YOUR TASK> Restate verbatim the span of lines below between the line with "t.parked := rfl" and the line with "t.wholeSave := rfl", including those two lines, and only that span.
====== SOURCE DATA
/-! `launch` -/

@[simp] theorem Thread.launch_id (t : Thread) (n l : Nat) (ds : List Dest) : (t.launch n l ds).id = t.id := rfl
@[simp] theorem Thread.launch_ctx (t : Thread) (n l : Nat) (ds : List Dest) : (t.launch n l ds).ctx = t.ctx := rfl
@[simp] theorem Thread.launch_team (t : Thread) (n l : Nat) (ds : List Dest) : (t.launch n l ds).team = t.team := rfl
@[simp] theorem Thread.launch_kind (t : Thread) (n l : Nat) (ds : List Dest) : (t.launch n l ds).kind = t.kind := rfl
@[simp] theorem Thread.launch_col (t : Thread) (n l : Nat) (ds : List Dest) : (t.launch n l ds).col = t.col := rfl
@[simp] theorem Thread.launch_core (t : Thread) (n l : Nat) (ds : List Dest) : (t.launch n l ds).core = t.core := rfl
@[simp] theorem Thread.launch_lane (t : Thread) (n l : Nat) (ds : List Dest) : (t.launch n l ds).lane = t.lane := rfl
@[simp] theorem Thread.launch_slot (t : Thread) (n l : Nat) (ds : List Dest) : (t.launch n l ds).slot = t.slot := rfl
@[simp] theorem Thread.launch_regs (t : Thread) (n l : Nat) (ds : List Dest) : (t.launch n l ds).regs = t.regs := rfl
@[simp] theorem Thread.launch_allot (t : Thread) (n l : Nat) (ds : List Dest) : (t.launch n l ds).allot = t.allot := rfl
@[simp] theorem Thread.launch_preds (t : Thread) (n l : Nat) (ds : List Dest) : (t.launch n l ds).preds = t.preds := rfl
@[simp] theorem Thread.launch_pc (t : Thread) (n l : Nat) (ds : List Dest) : (t.launch n l ds).pc = t.pc := rfl
@[simp] theorem Thread.launch_head (t : Thread) (n l : Nat) (ds : List Dest) : (t.launch n l ds).head = t.head := rfl
@[simp] theorem Thread.launch_entering (t : Thread) (n l : Nat) (ds : List Dest) : (t.launch n l ds).entering = t.entering := rfl
@[simp] theorem Thread.launch_stack (t : Thread) (n l : Nat) (ds : List Dest) : (t.launch n l ds).stack = t.stack := rfl
@[simp] theorem Thread.launch_spills (t : Thread) (n l : Nat) (ds : List Dest) : (t.launch n l ds).spills = t.spills := rfl
@[simp] theorem Thread.launch_window (t : Thread) (n l : Nat) (ds : List Dest) : (t.launch n l ds).window = t.window := rfl
@[simp] theorem Thread.launch_spillSize (t : Thread) (n l : Nat) (ds : List Dest) : (t.launch n l ds).spillSize = t.spillSize := rfl
@[simp] theorem Thread.launch_tid (t : Thread) (n l : Nat) (ds : List Dest) : (t.launch n l ds).tid = t.tid := rfl
@[simp] theorem Thread.launch_tx (t : Thread) (n l : Nat) (ds : List Dest) : (t.launch n l ds).tx = t.tx := rfl
@[simp] theorem Thread.launch_ty (t : Thread) (n l : Nat) (ds : List Dest) : (t.launch n l ds).ty = t.ty := rfl
@[simp] theorem Thread.launch_tz (t : Thread) (n l : Nat) (ds : List Dest) : (t.launch n l ds).tz = t.tz := rfl
@[simp] theorem Thread.launch_quad (t : Thread) (n l : Nat) (ds : List Dest) : (t.launch n l ds).quad = t.quad := rfl
@[simp] theorem Thread.launch_quadId (t : Thread) (n l : Nat) (ds : List Dest) : (t.launch n l ds).quadId = t.quadId := rfl
@[simp] theorem Thread.launch_helper (t : Thread) (n l : Nat) (ds : List Dest) : (t.launch n l ds).helper = t.helper := rfl
@[simp] theorem Thread.launch_px (t : Thread) (n l : Nat) (ds : List Dest) : (t.launch n l ds).px = t.px := rfl
@[simp] theorem Thread.launch_py (t : Thread) (n l : Nat) (ds : List Dest) : (t.launch n l ds).py = t.py := rfl
@[simp] theorem Thread.launch_prim (t : Thread) (n l : Nat) (ds : List Dest) : (t.launch n l ds).prim = t.prim := rfl
@[simp] theorem Thread.launch_seq (t : Thread) (n l : Nat) (ds : List Dest) : (t.launch n l ds).seq = t.seq := rfl
@[simp] theorem Thread.launch_nbin (t : Thread) (n l : Nat) (ds : List Dest) : (t.launch n l ds).nbin = t.nbin := rfl
@[simp] theorem Thread.launch_item (t : Thread) (n l : Nat) (ds : List Dest) : (t.launch n l ds).item = t.item := rfl
@[simp] theorem Thread.launch_trapPc (t : Thread) (n l : Nat) (ds : List Dest) : (t.launch n l ds).trapPc = t.trapPc := rfl
@[simp] theorem Thread.launch_trapHead (t : Thread) (n l : Nat) (ds : List Dest) : (t.launch n l ds).trapHead = t.trapHead := rfl
@[simp] theorem Thread.launch_trapAddr (t : Thread) (n l : Nat) (ds : List Dest) : (t.launch n l ds).trapAddr = t.trapAddr := rfl
@[simp] theorem Thread.launch_trapInfo (t : Thread) (n l : Nat) (ds : List Dest) : (t.launch n l ds).trapInfo = t.trapInfo := rfl
@[simp] theorem Thread.launch_inHandler (t : Thread) (n l : Nat) (ds : List Dest) : (t.launch n l ds).inHandler = t.inHandler := rfl
@[simp] theorem Thread.launch_trap (t : Thread) (n l : Nat) (ds : List Dest) : (t.launch n l ds).trap = t.trap := rfl
@[simp] theorem Thread.launch_pending (t : Thread) (n l : Nat) (ds : List Dest) : (t.launch n l ds).pending = t.pending := rfl
@[simp] theorem Thread.launch_hold (t : Thread) (n l : Nat) (ds : List Dest) : (t.launch n l ds).hold = t.hold := rfl
@[simp] theorem Thread.launch_nextIssue (t : Thread) (n l : Nat) (ds : List Dest) : (t.launch n l ds).nextIssue = t.nextIssue := rfl
@[simp] theorem Thread.launch_readySince (t : Thread) (n l : Nat) (ds : List Dest) : (t.launch n l ds).readySince = t.readySince := rfl
@[simp] theorem Thread.launch_yieldMark (t : Thread) (n l : Nat) (ds : List Dest) : (t.launch n l ds).yieldMark = t.yieldMark := rfl
@[simp] theorem Thread.launch_yieldIn (t : Thread) (n l : Nat) (ds : List Dest) : (t.launch n l ds).yieldIn = t.yieldIn := rfl
@[simp] theorem Thread.launch_block (t : Thread) (n l : Nat) (ds : List Dest) : (t.launch n l ds).block = t.block := rfl
@[simp] theorem Thread.launch_mask (t : Thread) (n l : Nat) (ds : List Dest) : (t.launch n l ds).mask = t.mask := rfl
@[simp] theorem Thread.launch_poisoned (t : Thread) (n l : Nat) (ds : List Dest) : (t.launch n l ds).poisoned = t.poisoned := rfl
@[simp] theorem Thread.launch_group (t : Thread) (n l : Nat) (ds : List Dest) : (t.launch n l ds).group = t.group := rfl
@[simp] theorem Thread.launch_aborts (t : Thread) (n l : Nat) (ds : List Dest) : (t.launch n l ds).aborts = t.aborts := rfl
@[simp] theorem Thread.launch_abortAt (t : Thread) (n l : Nat) (ds : List Dest) : (t.launch n l ds).abortAt = t.abortAt := rfl
@[simp] theorem Thread.launch_ticket (t : Thread) (n l : Nat) (ds : List Dest) : (t.launch n l ds).ticket = t.ticket := rfl
@[simp] theorem Thread.launch_ordered (t : Thread) (n l : Nat) (ds : List Dest) : (t.launch n l ds).ordered = t.ordered := rfl
@[simp] theorem Thread.launch_parked (t : Thread) (n l : Nat) (ds : List Dest) : (t.launch n l ds).parked = t.parked := rfl
@[simp] theorem Thread.launch_wholeSave (t : Thread) (n l : Nat) (ds : List Dest) : (t.launch n l ds).wholeSave = t.wholeSave := rfl
@[simp] theorem Thread.launch_begun (t : Thread) (n l : Nat) (ds : List Dest) : (t.launch n l ds).begun = t.begun := rfl
@[simp] theorem Thread.launch_trapYield (t : Thread) (n l : Nat) (ds : List Dest) : (t.launch n l ds).trapYield = t.trapYield := rfl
============
RESPONSE TO THIS TASK>
@[simp] theorem Thread.launch_parked (t : Thread) (n l : Nat) (ds : List Dest) : (t.launch n l ds).parked = t.parked := rfl
@[simp] theorem Thread.launch_wholeSave (t : Thread) (n l : Nat) (ds : List Dest) : (t.launch n l ds).wholeSave = t.wholeSave := rfl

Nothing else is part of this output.